|Semester and Year||FA 2012|
|Time||6:20 PM - 9:00 PM|
Open to advanced undergraduates with permission of the instructor (email@example.com).
This course begins with the controversial premise that persuasion and propaganda are a necessary part of modern politics. With this approach we reject the simple project of critique and condemnation of propaganda and set for ourselves the far more difficult task of rethinking how one might create methods of mass persuasion that build democracy instead of undermining it and facilitate political discussion instead of closing it down. We begin by exploring the history of rhetoric and persuasion, and defining what we mean by propaganda. Next, we will study classic examples of propaganda produced by advertising agencies and totalitarian states. Then, as an extended case study, we will explore how photographs, speeches, architecture, murals, guidebooks and even material projects of the New Deal in the United States might suggest an alternative model of propaganda. Finally, we will use what we have learned to sketch out a set of principles for democratic mass persuasion.
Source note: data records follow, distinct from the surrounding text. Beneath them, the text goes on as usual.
/-- R200-R203: BINIT gives its status and sets the point up; ARRIVE counts, gives the phase it arrived in, and the last arrival
flips the phase and applies the drops; BWAIT, BSYNC and BTEST compare phases, and acquire when the phase is over. -/
def Sys2Proof.Claims.RendezvousPoints : Prop :=
  ∀ o s b l x, l < 32 → b.pack < 32 →
    let f := b.fib l
    let i := rvPointOf o
    let p := s.point b.team i
    (Lone s (binitNeed o) b l x →
      let c := wordsNat (s.readVals (binitNeed o) b l).a
      exec (.binit o) s = .next (
        if p.init && (decide (0 < p.arrivedN) || (past s b l).anyWaits b.team i) then (past s b l).putD (s.laneOf b l) .v o.d 1 1
        else if c < 1 ∨ 1024 < c then (past s b l).putD (s.laneOf b l) .v o.d 1 2
        else ((past s b l).setPoint b.team i { RvPoint.start with init := true, expect := c, drop := rvDropOf o, roles := rvRolesOf o
          }).putD (s.laneOf b l) .v o.d 1 0)) ∧
    (∀ u, p.init = true → x.st ≠ .exited → (past s b l).release f .core = (.done, u) → (u.team? b.team).isSome →
      let q := u.point b.team i
      (Lone s (arriveNeed o) b l x →
        (q.arrivedN + 1 ≠ q.expect → exec (.arrive o) s =
          .next ((u.setPoint b.team i (oneMore u f (rvDropOf o) q)).putD (s.laneOf b l) .v o.d 1 (if q.phase then 1 else 0))) ∧
        (q.arrivedN + 1 = q.expect → ∃ t, exec (.arrive o) s = .next t ∧ (t.point b.team i).phase = !q.phase ∧
          (t.point b.team i).arrivedN = 0 ∧ (t.point b.team i).expect = q.expect - (oneMore u f (rvDropOf o) q).pend ∧
          ((t.point b.team i).init = true ↔ q.expect - (oneMore u f (rvDropOf o) q).pend ≠ 0))) ∧
      (Lone s (arriveNeed o) b l x →
        (q.arrivedN + 1 ≠ q.expect → exec (.bsync o) s =
          .next ((u.setPoint b.team i (oneMore u f false q)).waitAt (s.laneOf b l) (.rendezvous i q.phase (gOf o.d) none))) ∧
        (q.arrivedN + 1 = q.expect → exec (.bsync o) s =
          .next (((u.rvArrive f i false).2.rvObserve f i).putD (s.laneOf b l) .v o.d 1 (if q.phase then 1 else 0))))) ∧
    (Lone s (bwaitNeed o) b l x →
      let ph := ((s.readVals (bwaitNeed o) b l).a.headD 0).getLsbD 0
      (p.phase ≠ ph → exec (.bwait o) s = .next ((past s b l).rvObserve f i)) ∧
      (p.phase = ph → p.init = true → exec (.bwait o) s =
        .next ((past s b l).waitAt (s.laneOf b l) (.rendezvous i ph none (State.regOf x o.a))))) ∧
    (Lone s (binitNeed o) b l x →
      let ph := ((s.readVals (binitNeed o) b l).a.headD 0).getLsbD 0
      (p.phase ≠ ph → exec (.btest o) s = .next (((past s b l).rvObserve f i).putD (s.laneOf b l) .v o.d 1 1)) ∧
      (p.phase = ph → p.init = true → exec (.btest o) s = .next ((past s b l).putD (s.laneOf b l) .v o.d 1 0)))

/-- R201, R202: ARRIVE, BSYNC, BWAIT and BTEST on a point that is not initialised raise SYNC.DEADLOCK with the point. -/
def Sys2Proof.Claims.UninitialisedPointRaises : Prop :=
  ∀ o s b l x, (s.point b.team (rvPointOf o)).init = false →
    let e : Err := { eff := 0x030, arg := rvPointOf o + 0x100 }
    (Lone s (arriveNeed o) b l x → x.st ≠ .exited →
      exec (.arrive o) s = .next (raised s b l e) ∧ exec (.bsync o) s = .next (raised s b l e)) ∧
    (Lone s (bwaitNeed o) b l x →
      ((s.readVals (bwaitNeed o) b l).a.headD 0).getLsbD 0 = (s.point b.team (rvPointOf o)).phase →
      exec (.bwait o) s = .next (raised s b l e)) ∧
    (Lone s (binitNeed o) b l x →
      ((s.readVals (binitNeed o) b l).a.headD 0).getLsbD 0 = (s.point b.team (rvPointOf o)).phase →
      exec (.btest o) s = .next (raised s b l e))

/-- R200-R203: the instructions on rendezvous points, and what they raise on a point that is not initialised. -/
def Obligations.RendezvousPointsMeet : Prop := RendezvousPoints ∧ UninitialisedPointRaises

/-- R206: HBAR outside a whole launch, or in one with dependencies, raises SYNC.DEADLOCK; otherwise the fibre releases and waits, and
the last member to arrive advances the round of its instance and lets every member go on. -/
def Obligations.HbarRounds : Prop :=
  ∀ o s b l x, Lone s (hbarNeed o) b l x →
    (((s.launchOfTeam b.team).whole = false ∨ (s.launchOfTeam b.team).blk.deps ≠ []) →
      exec (.hbar o) s = .next (raised s b l { eff := 0x030, arg := 0x280 })) ∧
    (∀ u y, (s.launchOfTeam b.team).whole = true → (s.launchOfTeam b.team).blk.deps = [] → l < 32 → b.pack < 32 →
      (past s b l).release (b.fib l) (modScope o.mod) = (.done, u) → (u.team? b.team).isSome →
      sortedKeys u.fibres = true → sortedKeys u.teams = true → u.fibre? (b.fib l) = some y → y.helper = false → y.st ≠ .exited →
      let sc := modScope o.mod
      let w := u.waitAt (s.laneOf b l) (.hbar sc (u.hbarRoundOf b.team sc))
      ((∃ e ∈ w.hbarMembers b.team sc, State.inHbar sc e.2 = false) → exec (.hbar o) s = .next w) ∧
      ((∀ e ∈ w.hbarMembers b.team sc, State.inHbar sc e.2 = true) → (∀ k ∈ w.hbarTeams b.team sc, (w.team k).phase = .running) →
        ∃ t, exec (.hbar o) s = .next t ∧ t.hbarRoundOf b.team sc = u.hbarRoundOf b.team sc + 1 ∧
          (t.fibre? (b.fib l)).map (fun z => (z.st, z.pc)) = some (.ready, nextPc b.pc)))
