/-! ### modDie -/

@[simp] theorem modDie_ctxs (s : State) (d : Nat) (g : Die → Die) : (s.modDie d g).ctxs = s.ctxs := rfl
@[simp] theorem modDie_launches (s : State) (d : Nat) (g : Die → Die) : (s.modDie d g).launches = s.launches := rfl
@[simp] theorem modDie_teams (s : State) (d : Nat) (g : Die → Die) : (s.modDie d g).teams = s.teams := rfl
@[simp] theorem modDie_packs (s : State) (d : Nat) (g : Die → Die) : (s.modDie d g).packs = s.packs := rfl
@[simp] theorem modDie_fibres (s : State) (d : Nat) (g : Die → Die) : (s.modDie d g).fibres = s.fibres := rfl
@[simp] theorem modDie_cores (s : State) (d : Nat) (g : Die → Die) : (s.modDie d g).cores = s.cores := rfl
@[simp] theorem modDie_parts (s : State) (d : Nat) (g : Die → Die) : (s.modDie d g).parts = s.parts := rfl
@[simp] theorem modDie_cmds (s : State) (d : Nat) (g : Die → Die) : (s.modDie d g).cmds = s.cmds := rfl
@[simp] theorem modDie_reqs (s : State) (d : Nat) (g : Die → Die) : (s.modDie d g).reqs = s.reqs := rfl
@[simp] theorem modDie_tlb (s : State) (d : Nat) (g : Die → Die) : (s.modDie d g).tlb = s.tlb := rfl
@[simp] theorem modDie_dram (s : State) (d : Nat) (g : Die → Die) : (s.modDie d g).dram = s.dram := rfl
@[simp] theorem modDie_skeys (s : State) (d : Nat) (g : Die → Die) : (s.modDie d g).skeys = s.skeys := rfl
@[simp] theorem modDie_frames (s : State) (d : Nat) (g : Die → Die) : (s.modDie d g).frames = s.frames := rfl
@[simp] theorem modDie_mod (s : State) (d : Nat) (g : Die → Die) : (s.modDie d g).mod = s.mod := rfl
@[simp] theorem modDie_ns (s : State) (d : Nat) (g : Die → Die) : (s.modDie d g).ns = s.ns := rfl
@[simp] theorem modDie_tick (s : State) (d : Nat) (g : Die → Die) : (s.modDie d g).tick = s.tick := rfl
@[simp] theorem modDie_ended (s : State) (d : Nat) (g : Die → Die) : (s.modDie d g).ended = s.ended := rfl
@[simp] theorem modDie_agenda (s : State) (d : Nat) (g : Die → Die) : (s.modDie d g).agenda = s.agenda := rfl
@[simp] theorem modDie_issue (s : State) (d : Nat) (g : Die → Die) : (s.modDie d g).issue = s.issue := rfl
@[simp] theorem modDie_cur (s : State) (d : Nat) (g : Die → Die) : (s.modDie d g).cur = s.cur := rfl

/-! ### modMod -/

@[simp] theorem modMod_ctxs (s : State) (g : Module → Module) : (s.modMod g).ctxs = s.ctxs := rfl
@[simp] theorem modMod_launches (s : State) (g : Module → Module) : (s.modMod g).launches = s.launches := rfl
@[simp] theorem modMod_teams (s : State) (g : Module → Module) : (s.modMod g).teams = s.teams := rfl
@[simp] theorem modMod_packs (s : State) (g : Module → Module) : (s.modMod g).packs = s.packs := rfl
@[simp] theorem modMod_fibres (s : State) (g : Module → Module) : (s.modMod g).fibres = s.fibres := rfl
@[simp] theorem modMod_cores (s : State) (g : Module → Module) : (s.modMod g).cores = s.cores := rfl
@[simp] theorem modMod_dies (s : State) (g : Module → Module) : (s.modMod g).dies = s.dies := rfl
@[simp] theorem modMod_parts (s : State) (g : Module → Module) : (s.modMod g).parts = s.parts := rfl
@[simp] theorem modMod_cmds (s : State) (g : Module → Module) : (s.modMod g).cmds = s.cmds := rfl
@[simp] theorem modMod_reqs (s : State) (g : Module → Module) : (s.modMod g).reqs = s.reqs := rfl
@[simp] theorem modMod_tlb (s : State) (g : Module → Module) : (s.modMod g).tlb = s.tlb := rfl
@[simp] theorem modMod_dram (s : State) (g : Module → Module) : (s.modMod g).dram = s.dram := rfl
@[simp] theorem modMod_skeys (s : State) (g : Module → Module) : (s.modMod g).skeys = s.skeys := rfl
@[simp] theorem modMod_frames (s : State) (g : Module → Module) : (s.modMod g).frames = s.frames := rfl
@[simp] theorem modMod_ns (s : State) (g : Module → Module) : (s.modMod g).ns = s.ns := rfl
@[simp] theorem modMod_tick (s : State) (g : Module → Module) : (s.modMod g).tick = s.tick := rfl
@[simp] theorem modMod_ended (s : State) (g : Module → Module) : (s.modMod g).ended = s.ended := rfl
@[simp] theorem modMod_agenda (s : State) (g : Module → Module) : (s.modMod g).agenda = s.agenda := rfl
@[simp] theorem modMod_issue (s : State) (g : Module → Module) : (s.modMod g).issue = s.issue := rfl
@[simp] theorem modMod_cur (s : State) (g : Module → Module) : (s.modMod g).cur = s.cur := rfl
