theorem wit_matrixScales :
    (∀ c ∈ [mmaScale, mmaNoScale, mmaFloat], mapGet (loadState c).cmds 0 = some c ∧ c.kind = .mma 1 0 0 64 1 128 true false ∧ c.begun = true ∧
      (loadState c).mayMove c = true ∧ (loadState c).mod.bad = []) ∧
    (∀ c ∈ [mmaScale, mmaNoScale], c.left[(loadState c).pickRun c]? = some [(4223, 1)] ∧ (loadState c).mayStart c [(4223, 1)] = true) ∧
    (∃ bs u, (loadState mmaScale).engReads mmaScale mmaScale.xs 2 (scaleOff mmaScale.x.e [0 + (4223 - 4096), 0 + 32 * 1]) 2 [] = (.ok bs, u)) ∧
    (∃ u, (loadState mmaNoScale).engReads mmaNoScale mmaNoScale.xs 2 (scaleOff mmaNoScale.x.e [0 + (4223 - 4096), 0 + 32 * 1]) 2 [] = (.err 1, u)) ∧
    mmaFloat.left = [] ∧ mmaFloat.x.e.fmt ≤ 1 ∧ mmaFloat.got.length = 4224 :=
  ⟨by
    intro c hc
    simp only [List.mem_cons, List.not_mem_nil, or_false] at hc
    rcases hc with rfl | rfl | rfl <;> exact ⟨rfl, rfl, rfl, by decide +kernel, by decide +kernel⟩,
   by
    intro c hc
    simp only [List.mem_cons, List.not_mem_nil, or_false] at hc
    rcases hc with rfl | rfl <;> decide +kernel,
   ⟨[0, 0], _, fstE (by decide +kernel)⟩, ⟨_, fstE (by decide +kernel)⟩, rfl, by decide +kernel, by simp [mmaFloat]⟩
theorem wit_stagedCommands :
    (∃ k, Lone mat { mmaNeed mma1 with live := true } b0 0 (mat.fibre 1024) ∧
      mmaPrep mma1 (mat.laneOf b0 0) (mat.readVals (mmaNeed mma1) b0 0) (past mat b0 0) = .ok k) ∧
    (∃ o : EN, Lone mat { head := o.toHead, imm := 0, live := true } b0 0 (mat.fibre 1024)) :=
  ⟨⟨.mma 1 0 0 64 1 0 true true, lone _ _ (by decide +kernel), by decide +kernel⟩,
   ⟨en .none .none .none .none 0 0 0 0, lone _ _ (by decide +kernel)⟩⟩

/-- ACCLD.x4 of the last words of row 127 of tile 1: g12 to g15 from row g4 and column g5. -/
def accld4 : EN := en (.g 12) (.g 4) (.g 5) .none 9 0 0 0

/-- The state with the registers of that ACCLD. -/
def matRow : State := mat.modFibre 1024 (fun x => { x with regs := [(4, 127), (5, 124)] })

/-- An ACCST of tile 1 to the tensor at h8, whose row n is next, or has its words and a write left. -/
def storing (n : Nat) (got : Map Nat) (left : List (List (Nat × Nat))) : Cmd :=
  { cmd0 (.accst 1 0 0 .rn) with hy := 8, ey := (mat.entry 1024 8).raw, ey1 := (mat.entry 1024 8).ext, at_ := n, got := got, left := left }

/-- The words of a row of zeros. -/
def zeros : Map Nat := (List.range 128).map (fun j => (j, 0))

/-- The engine is busy with the tile, or holds all the commands that it can. -/
def accBusy : State := { matRow with cmds := [(0, cmd0 (.accz 1))] }
def accFull : State := withCmds 64 (.accz 0) matRow

/-- What ACCLD.x4 needs. -/
def accldNeed4 : Need := { head := accld4.toHead, imm := 0, na := 1, nb := 1, wd := 4 }

/-- ACCSTAT of tile 1. -/
def accstat1 : EN := en (.g 12) .none .none .none 1 0 0 0
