-- ==== Sys2Proof/Config.lean ====
section
/-!
DEFINITION. What an implementation of the block fixes and the spec leaves OPEN (00_scope.md R4, R6).
-/

namespace Sys2Proof

/-- The three parameters of the debounce filter (R4). -/
structure TrigParams where
  /-- `TRIG_MAX`, where the counter saturates. -/
  max : Nat
  /-- `TRIG_HI`, the high threshold. -/
  hi : Nat
  /-- `TRIG_LO`, the low threshold. -/
  lo : Nat
  deriving DecidableEq, Repr

/-- R4's constraint `1 <= TRIG_LO < TRIG_HI < TRIG_MAX`. -/
abbrev TrigParams.Legal (p : TrigParams) : Prop := 1 ≤ p.lo ∧ p.lo < p.hi ∧ p.hi < p.max

/-- The derived width of the counter, `CW = ceil(log2(TRIG_MAX + 1))` (R4). -/
def TrigParams.cw (p : TrigParams) : Nat := Nat.clog 2 (p.max + 1)

/-- The order in which two bytes of a Sample Asset make one 16-bit element, `ELEM_BYTE_ORDER`
(20_memory.md R33). It is the host's; no operation of the block reads it (R6). -/
inductive ByteOrder where
  | little
  | big
  deriving DecidableEq, Repr, Inhabited

namespace Config

/-- OPEN (R4, log 1): `TRIG_LO - 1`. -/
opaque trigLoGap : Nat

/-- OPEN (R4, log 1): `TRIG_HI - TRIG_LO - 1`. -/
opaque trigHiGap : Nat

/-- OPEN (R4, log 1): `TRIG_MAX - TRIG_HI - 1`. -/
opaque trigMaxGap : Nat

/-- The parameters of this machine (R4): the gaps are unknown natural numbers, so this is any triple with
`1 <= TRIG_LO < TRIG_HI < TRIG_MAX`, and no proof can tell which. -/
def trig : TrigParams where
  lo := trigLoGap + 1
  hi := trigLoGap + trigHiGap + 2
  max := trigLoGap + trigHiGap + trigMaxGap + 3

/-- OPEN (R6, R33, log 9): the platform's byte order, for the host-side helper only. -/
opaque elemByteOrder : ByteOrder

/-- R4's reference instance, for the vectors of 95_test_vectors.md only. -/
def referenceParams : TrigParams := { max := 255, hi := 240, lo := 15 }

/-- R4's small instance, for the vectors of 95_test_vectors.md only. -/
def smallParams : TrigParams := { max := 7, hi := 5, lo := 2 }

end Config
end Sys2Proof
end

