-- ==== Sys2Proof/Machine/Trigger.lean ====
section
/-!
DEFINITION. The Trigger Debounce Filter (41_trigger_debounce.md).
-/

namespace Sys2Proof.Machine

/-- TICK (R80): the counter moves by the sampled pin, then the status by the updated counter. The response carries
nothing but `inv = 0`. -/
def execTick (s : State) : Host.Outcome State Fault Refusal :=
  let c := nextCount s.params (sampleTrigRaw s) s.cnt
  done (respond {} (setTrigger c (nextStatus s.params c s.status) s))

/-- RDTRIG (R85): one snapshot of the pair. -/
def execRdtrig (s : State) : Host.Outcome State Fault Refusal :=
  done (respond { st := statusBit s.status, cnt := s.cnt } s)

end Sys2Proof.Machine
end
Authors, artists, and sites we will look at include Plato, Aristotle, Susan Sontag, Stuart Ewen, Walter Lippmann, Lizabeth Cohen, Michael Denning, Michael Schudson, Lawrence Levine, Alan Trachtenberg, Leni Riefenstahl, Joseph Goebbels, Edward Bernays, Lewis Hine, Dorothea Lange, Pare Lorentz, Woody Guthrie, Franklin Delano Roosevelt, the Timberline Lodge, Bonneville Dam, and Coit Tower.